Upon returning to the Columbia the sub’s leaders held a disciplinary review board on Nov. 21 regarding Romero’s repeated failure to arrive on time and failure to meet qualifications. “As Romero often did when counseled for poor performance, he began crying,” the report noted.

On Nov. 26 he was told he had failed the Naval Advancement Exam and would not be promoted. On Dec. 3, Columbia’s executive officer wrote that Romero knew his responsibilities but “was derelict in the performance of those duties in that he has shown a pattern of misconduct.” 

The report said that the officer then asked Romero “if his mother would be happy if she knew he was squandering the opportunity the Navy gave him.” Romero began to cry and told the officer he wanted to stay in the Navy.

The officer decided not to refer him to discipline by the sub’s commanding officer for non-judicial punishment, instead writing in a form in all caps that read “IF I AM LATE TO WORK AGAIN, I WILL BE HELD ACCOUNTABLE.”

The officer intended to follow up to talk with Romero the next day and have him sign it, but that would never happen.

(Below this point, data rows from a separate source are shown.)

-- ==== Sys2Proof/Machine/HostPort.lean ====
section
/-! DEFINITION. The host port (spec 20_memory.md R41 to R48): what each host operation does in each phase, the issue of
a command (30_encoding.md R72) and the default address map (R47). -/

namespace Sys2Proof.Machine

/-! ## What an operation reaches -/

/-- The ports of R40: a limb of `F`, a byte of `B`, or a control word. -/
inductive Port where
  | limb (r : Reg) (i : LimbIx)
  | byte (k : Fin 57)
  | cmd
  | status
  | mask
  deriving DecidableEq, Repr

/-- A host operation as one access. -/
inductive Access where
  | read (p : Port)
  | write (p : Port) (data : Word)
  | reset
  | wait
  | pause
  deriving DecidableEq, Repr

/-- The default binding of `ADDR_MAP` (R47). -/
def defaultAddrMap : AddrMap := { f := 0x000, b := 0x400, cmd := 0x440, status := 0x448, mask := 0x450 }

/-- A 64-bit port takes aligned 64-bit accesses only (R45). -/
def wordAccess (off width : Nat) (p : Port) : Except Refusal Port :=
  if width ≠ 8 then .error .badWidth else if off % 8 ≠ 0 then .error .misaligned else .ok p

/-- The port at a byte offset from the platform base, for an access of `width` bytes (R45, R47). -/
def busPort (m : AddrMap) (off width : Nat) : Except Refusal Port :=
  if m.f ≤ off ∧ off < m.f + 0x400 then
    wordAccess off width (.limb (Fin.ofNat 16 ((off - m.f) / 0x40)) (Fin.ofNat 8 ((off - m.f) % 0x40 / 8)))
  else if m.b ≤ off ∧ off < m.b + 57 then
    (if width = 1 then .ok (.byte (Fin.ofNat 57 (off - m.b))) else .error .badWidth)
  else if m.cmd ≤ off ∧ off < m.cmd + 8 then wordAccess off width .cmd
  else if m.status ≤ off ∧ off < m.status + 8 then wordAccess off width .status
  else if m.mask ≤ off ∧ off < m.mask + 8 then wordAccess off width .mask
  else .error .reservedAddress

/-- The access a host operation makes, or why it has no step in any phase (R45, R47). -/
def HostOp.access : HostOp → Except Refusal Access
  | .writeLimb r i v => .ok (.write (.limb r i) v)
  | .readLimb r i => .ok (.read (.limb r i))
  | .writeByte k v => .ok (.write (.byte k) (v.setWidth 64))
  | .readByte k => .ok (.read (.byte k))
  | .issue w => .ok (.write .cmd w)
  | .readStatus => .ok (.read .status)
  | .readMask => .ok (.read .mask)
  | .reset => .ok .reset
  | .wait => .ok .wait
  | .pause => .ok .pause
  | .busRead off width =>
    match busPort defaultAddrMap off width with
    | .ok p => .ok (.read p)
    | .error r => .error r
  | .busWrite off width data =>
    match busPort defaultAddrMap off width with
    | .ok p => .ok (.write p data)
    | .error r => .error r

/-! ## Issue, reads and writes -/

/-- `DURATION` of a command word: a function of the opcode and, for SQRN, of `n` (70_reset_and_hazards.md R196). -/
def commandDuration (w : Word) : Nat :=
  Config.duration (opField w) (if opField w = 0x0a then w.extractLsb' 32 8 else 0)

/-- `HostIssue(w)` in phase IDLE (30_encoding.md R72): an illegal word faults, a legal one makes the engine BUSY.
The operands count as latched here (R70): nothing writes `F` or `B` while BUSY (log 3). -/
def State.issueCommand (s : State) (w : Word) : State :=
  match decode w with
  | .error _ => s.enterFault .illegalCmd
  | .ok _ => { s with status := { s.status with busy := true }, cmd := w, left := commandDuration w }

/-- What a read of a port returns (R41, R47). -/
def State.readPort (s : State) : Port → Reply
  | .limb r i => .word (s.readLimb r i)
  | .byte k => .byte (s.b.read k.val)
  | .cmd => .word 0
  | .status => .word s.status.word
  | .mask => .word s.mask

/-- What a write to a port does in phase IDLE (R41, R47). -/
def State.writePort (s : State) : Port → Word → State
  | .limb r i, v => s.writeLimb r i v
  | .byte k, v => s.writeB (s.b.write k.val (v.setWidth 8))
  | .cmd, w => s.issueCommand w
  | .status, _ => s
  | .mask, _ => s

/-- The host's operation is served: the rest stays pending, the reply is what it returned. -/
def State.served (s : State) (rest : List HostOp) (r : Option Reply) : State := { s with host := rest, reply := r }

/-- One step of time passes for a BUSY engine (log 2). -/
def State.elapse (s : State) : State := { s with left := s.left - 1 }

/-- A host access in phase IDLE: everything is allowed (10_state.md R29). -/
def idleAccess (a : Access) (rest : List HostOp) (s : State) : State :=
  match a with
  | .read p => s.served rest (some (s.readPort p))
  | .write p v => (s.writePort p v).served rest none
  | .reset => State.applyReset rest
  | .wait => s.served rest (some (.word s.status.word))
  | .pause => s.served rest none

/-- A host access in phase FAULTED: reads return values, writes and issues are ignored (10_state.md R29, R41). -/
def faultedAccess (a : Access) (rest : List HostOp) (s : State) : State :=
  match a with
  | .read p => s.served rest (some (s.readPort p))
  | .write _ _ => s.served rest none
  | .reset => State.applyReset rest
  | .wait => s.served rest (some (.word s.status.word))
  | .pause => s.served rest none

/-- A host access in phase BUSY: only `STATUS` may be read; a `wait` polls it and stays pending; any other operation but
`Reset` is the hazard of R42. -/
def busyAccess (a : Access) (rest : List HostOp) (s : State) : Host.Outcome State Fault Refusal :=
  match a with
  | .read .status => .next (s.elapse.served rest (some (.word s.status.word)))
  | .read _ => .refused .busyHazard
  | .write _ _ => .refused .busyHazard
  | .reset => .next (State.applyReset rest)
  | .wait => .next (s.elapse.served (.wait :: rest) (some (.word s.status.word)))
  | .pause => .next (s.elapse.served rest none)

/-- The host's turn: its next operation, in the phase the engine is in. A host without a pending operation does nothing. -/
def hostTurn (s : State) : Host.Outcome State Fault Refusal :=
  match s.host with
  | [] => .next (match s.phase with
    | .busy => s.elapse.served [] none
    | .idle => s.served [] none
    | .faulted => s.served [] none)
  | op :: rest =>
    match op.access with
    | .error r => .refused r
    | .ok a =>
      match s.phase with
      | .idle => .next (idleAccess a rest s)
      | .faulted => .next (faultedAccess a rest s)
      | .busy => busyAccess a rest s

end Sys2Proof.Machine
end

On Dec. 4, Romero entered his barracks room soon after midnight, according to surveillance footage. At 3:13 a.m. he left to go see his girlfriend. At 7:38 a.m. he returned to the barracks and left shortly after for small arms training on Ford Island from 8:30 a.m. to 11 a.m.

While there he was in touch with his girlfriend, texting her a screenshot of prospective landlord contact information at 9:42 a.m. and calling her at 9:52 a.m. No one reported him behaving out of the ordinary. He returned again to his barracks at 1:19 p.m. to prepare for duty at the shipyard.

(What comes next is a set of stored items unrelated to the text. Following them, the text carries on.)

/-- 42_multiply.md R125: SQRN with `n` in 1 to 255 completes on any operand; the result is `n` squarings of the operand,
weakly reduced; `n` = 1 is SQR limb for limb; for a weakly reduced operand the residue is the power `2^n`; `n` = 0 is no
legal word. -/
def Obligations.SqrnResult : Prop :=
  ∀ (rd ra : Reg) (n : BitVec 8) (s : State),
    (n ≠ 0 → opField (encode (.sqrn rd ra n)) = 0x0a ∧
      ∃ d, d = (fun y => rippleFoldTwice (mulCoef y y))^[n.toNat] (s.reg ra) ∧
        exec (.sqrn rd ra n) s = .next (s.writeReg rd d).retire ∧ WR d ∧
        (WR (s.reg ra) → residue d = residue (s.reg ra) ^ 2 ^ n.toNat % modulus)) ∧
    exec (.sqrn rd ra 1) s = exec (.sqr rd ra) s ∧ IllegalByR65 (encode (.sqrn rd ra 0))

/-- 42_multiply.md R126: MULW completes on any limbs; the result is two passes of `RF` over `w·a[i]`, within `M56 + 1`; the
residue is `w` times that of the operand, for any limbs. -/
def Obligations.MulwResult : Prop :=
  ∀ (rd ra : Reg) (w : BitVec 32) (s : State), opField (encode (.mulw rd ra w)) = 0x0b ∧
    ∃ d, d = rippleFoldTwice ((s.reg ra).nats.map (w.toNat * ·)) ∧
      exec (.mulw rd ra w) s = .next (s.writeReg rd d).retire ∧ WRWithin 1 d ∧
      residue d = w.toNat * residue (s.reg ra) % modulus

/-! ## ISR -/

/-- 43_isr.md R142: ISR completes on any operand, writes the candidate, within `M56 + 1`, and a mask; for a weakly reduced
operand of residue `v` the candidate has residue `v^((p−3)/4)` and the mask is `ALL1` exactly when `v^((p−1)/2)` is 1. -/
def Obligations.IsrResult : Prop :=
  ∀ (rd ra : Reg) (s : State), opField (encode (.isr rd ra)) = 0x0c ∧
    ∃ d m, exec (.isr rd ra) s = .next ((s.writeReg rd d).writeMask m).retire ∧ WRWithin 1 d ∧
      (m = all0 ∨ m = all1) ∧
      (WR (s.reg ra) → residue d = residue (s.reg ra) ^ isrExponent % modulus ∧
        (m = all1 ↔ residue (s.reg ra) ^ halfModulus % modulus = 1))

/-- 43_isr.md R142 with 00_scope.md R2 (`p` is prime): for a weakly reduced operand, ISR reports success exactly when the
operand is a non-zero square mod `p`, and then the square of the result times the operand is 1. -/
def Obligations.IsrSucceedsOnNonzeroSquares : Prop :=
  ∀ (rd ra : Reg) (s t : State), WR (s.reg ra) → exec (.isr rd ra) s = .next t →
    (t.mask = all1 ↔ residue (s.reg ra) ≠ 0 ∧ ∃ y, y * y % modulus = residue (s.reg ra)) ∧
    (t.mask = all1 → residue (t.reg rd) ^ 2 * residue (s.reg ra) % modulus = 1)

/-- The spec's own inference in 43_isr.md (R143 item 6): of a non-zero element and its negative, ISR succeeds on exactly one. -/
def Obligations.IsrSucceedsOnOneOfTwoNegatives : Prop :=
  ∀ (rd ra rd' rb : Reg) (s t u : State), WR (s.reg ra) → WR (s.reg rb) → residue (s.reg ra) ≠ 0 →
    residue (s.reg ra) + residue (s.reg rb) = modulus →
    exec (.isr rd ra) s = .next t → exec (.isr rd' rb) s = .next u →
    (t.mask = all1 ∧ u.mask = all0) ∨ (t.mask = all0 ∧ u.mask = all1)

/-- 43_isr.md R143 items 1, 2, 4, 5: zero has no inverse square root and gives 0; a non-residue gives a value whose square
times the operand is −1; −1 gives −1 and fails; 4 gives 1/2 and succeeds. -/
def Obligations.IsrCornerCases : Prop :=
  ∀ (rd ra : Reg) (s t : State), WR (s.reg ra) → exec (.isr rd ra) s = .next t →
    (residue (s.reg ra) = 0 → t.mask = all0 ∧ residue (t.reg rd) = 0) ∧
    (residue (s.reg ra) ≠ 0 → t.mask = all0 →
      residue (t.reg rd) ^ 2 * residue (s.reg ra) % modulus = modulus - 1) ∧
    (residue (s.reg ra) = modulus - 1 → t.mask = all0 ∧ residue (t.reg rd) = modulus - 1) ∧
    (residue (s.reg ra) = 4 → t.mask = all1 ∧ residue (t.reg rd) = (modulus + 1) / 2)

/-! ## SER and DESER -/

/-- 44_serdes.md R151, R152: SER completes with `with_hibit` = 1, and with `with_hibit` = 0 when the residue is at most
`(p − 1)/2`; bytes 0 to 55 are the little-endian bytes of the residue; byte 56 is 0 with `with_hibit` = 1 and unchanged
otherwise. -/
def Obligations.SerResult : Prop :=
  ∀ (ra : Reg) (h : Bool) (s : State), s.b.wf → (h = false → residue (s.reg ra) ≤ halfModulus) →
    opField (encode (.ser ra h)) = 0x0d ∧
    ∃ b', exec (.ser ra h) s = .next (s.writeB b').retire ∧ b'.wf ∧
      (∀ k, k < 56 → b'.read k = BitVec.ofNat 8 (residue (s.reg ra) / 2 ^ (8 * k) % 256)) ∧
      b'.read 56 = (if h then 0 else s.b.read 56) ∧ (∀ k, 56 < k → b'.read k = s.b.read k)

/-- 44_serdes.md R152, 60_exceptions.md R171, R172: SER with `with_hibit` = 0 on a residue above `(p − 1)/2` takes the
fault ASSERT_SER_HIBIT: `STATUS` records cause 2, `F`, `B` and `MASK` are unchanged. -/
def Obligations.SerFaultsOnHibit : Prop :=
  ∀ (ra : Reg) (s : State), halfModulus < residue (s.reg ra) →
    exec (.ser ra false) s = .next { s with
      status := { busy := false, fault := true, fcause := 2 }
      cmd := 0
      left := 0 }

/-- 44_serdes.md R153: DESER completes on any bytes: the register is the limbs of the 448-bit value unpacked, the final
byte masked by `hi_nmask`, on success and on failure; the mask is `ALL1` exactly when the value is below `p`, no bit at or
above `2^448` is left, and (without `with_hibit`) the value is at most `(p − 1)/2`. -/
def Obligations.DeserResult : Prop :=
  ∀ (rd : Reg) (h : Bool) (nm : Byte) (s : State), opField (encode (.deser rd h nm)) = 0x0e ∧
    exec (.deser rd h nm) s = .next ((s.writeReg rd (limbsOf (s.b.deserValue h nm))).writeMask
      (if s.b.deserAccepts h nm then all1 else all0)).retire ∧
    s.b.deserValue h nm < 2 ^ 448 ∧ WR (limbsOf (s.b.deserValue h nm)) ∧
    (s.b.deserAccepts h nm = true → CANON (limbsOf (s.b.deserValue h nm)))

/-- The spec's own inferences in 44_serdes.md, section 4 (R154): the four round-trip laws, with the readings of log 12. -/
def Obligations.SerializationRoundTrips : Prop :=
  ∀ (ra rd : Reg) (s : State), s.b.wf →
    (∃ t u, exec (.ser ra true) s = .next t ∧ exec (.deser rd true 0) t = .next u ∧
      u.reg rd = limbsOf ((s.reg ra).val % modulus) ∧ u.mask = all1) ∧
    (residue (s.reg ra) ≤ halfModulus →
      ∃ t u, exec (.ser ra false) s = .next t ∧ exec (.deser rd false 0) t = .next u ∧
        u.reg rd = limbsOf ((s.reg ra).val % modulus) ∧ u.mask = all1) ∧
    (halfModulus < residue (s.reg ra) → exec (.ser ra false) s = .next (s.enterFault .assertSerHibit)) ∧
    (∀ (h : Bool) (nm : Byte) (t : State), exec (.deser rd h nm) s = .next t → t.mask = all1 →
      (∃ u, exec (.ser rd h) t = .next u ∧ u.status = t.status ∧
        (∀ k, k < 56 → u.b.read k = (if h = false ∧ k = 55 then s.b.read k &&& ~~~nm else s.b.read k)) ∧
        (h = true → u.b.read 56 = 0)) ∧
      exec (.sred rd) t = .next t)

/-- 70_reset_and_hazards.md R199: for a weakly reduced element, HIBIT tells whether SER with `with_hibit` = 0 would fault. -/
def Obligations.HibitPredictsSerFault : Prop :=
  ∀ (ra : Reg) (s t u : State), WR (s.reg ra) → s.status.fault = false → exec (.hibit ra) s = .next t →
    exec (.ser ra false) s = .next u → (t.mask = all1 ↔ u.status.fault = true)

/-! ## Completion and frames -/

/-- 30_encoding.md R72, 60_exceptions.md R171: every well-formed command completes on every state, SER with `with_hibit` = 0
on residues up to `(p − 1)/2`: `BUSY` falls, no fault is recorded, the hidden state is cleared (10_state.md R27). -/
def Obligations.EveryCommandCompletes : Prop :=
  ∀ (i : Instr) (s : State), i.wf = true → (∀ ra, i = .ser ra false → residue (s.reg ra) ≤ halfModulus) →
    ∃ t, exec i s = .next t ∧ t.status = { s.status with busy := false } ∧ t.cmd = 0 ∧ t.left = 0

/-- 60_exceptions.md R171, R172, R173: a command faults only where it is SER with `with_hibit` = 0 on a residue above
`(p − 1)/2`; the cause is 2 and `F`, `B` and `MASK` are unchanged. Cause 3 never arises. -/
def Obligations.OnlySerFaults : Prop :=
  ∀ (i : Instr) (s t : State), i.wf = true → s.status.fault = false → exec i s = .next t → t.status.fault = true →
    (∃ ra, i = .ser ra false ∧ halfModulus < residue (s.reg ra)) ∧
    t.status.fcause = 2 ∧ t.status.busy = false ∧ t.f = s.f ∧ t.b = s.b ∧ t.mask = s.mask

At 2:04 p.m. he reported for duty, meeting the sailor currently on roving patrol watch. The two exchanged the standard words “I am ready to relieve you” and “I am ready to be relieved.” Romero armed himself with the M-4 rifle and M-9 pistol the sailor had been using. 

At 2:15 p.m. Romero began a roving patrol around Dry Dock 2. A few minutes into his patrol, he turned around on the starboard side of Dry Dock 2 before he had circulated the entire dry dock and approached three civilian workers from behind.

He chambered a round in the M-4 and opened fire on the three men. As they fell to the ground Romero drew the M-9 pistol and shot himself. The entire incident lasted less than a minute.

‘Better Balance Must Be Achieved’

The investigation concluded that the eMHP is a valuable program but noted that “a review of Romero’s care and eMHP Clinic diagnostic data indicate a potential pattern of under-diagnosis to maintain patients on submarine duty.”

The report’s authors also wrestled with how to balance an individual’s right to privacy, and the military’s responsibility to ensure the safety of those they work with, noting that the “DoD policy on confidentiality is central to removing the stigma of seeking mental health treatment and building trust between medical providers and patients.”

But the authors added that a “better balance must be achieved between confidentiality and sharing information to improve care, and ensure that high-risk personnel are identified and appropriately monitored, especially where Sailors are given access to means that can kill or cause serious injury.”

The military continues to place heavy demands on the Navy as American forces in the Pacific region mount frequent training exercises across the region and patrols of the South China Sea as tensions rise between China and other countries.

Since the coronavirus pandemic began, tensions at sea have only escalated. A recent report found that military suicides have increased as much as 20% in the COVID-19 era as the armed forces feel the strain of continuous deployments and the new restrictions the pandemic brings.

But solving these problems will be an ongoing challenge.

“The evidence does not establish with certainty why Romero chose to shoot three civilians and kill himself,” the authors of the investigation wrote. “But it does show that he had several stressors in his life in the months leading up to the shooting that, when taken together, likely led him to choose violence.”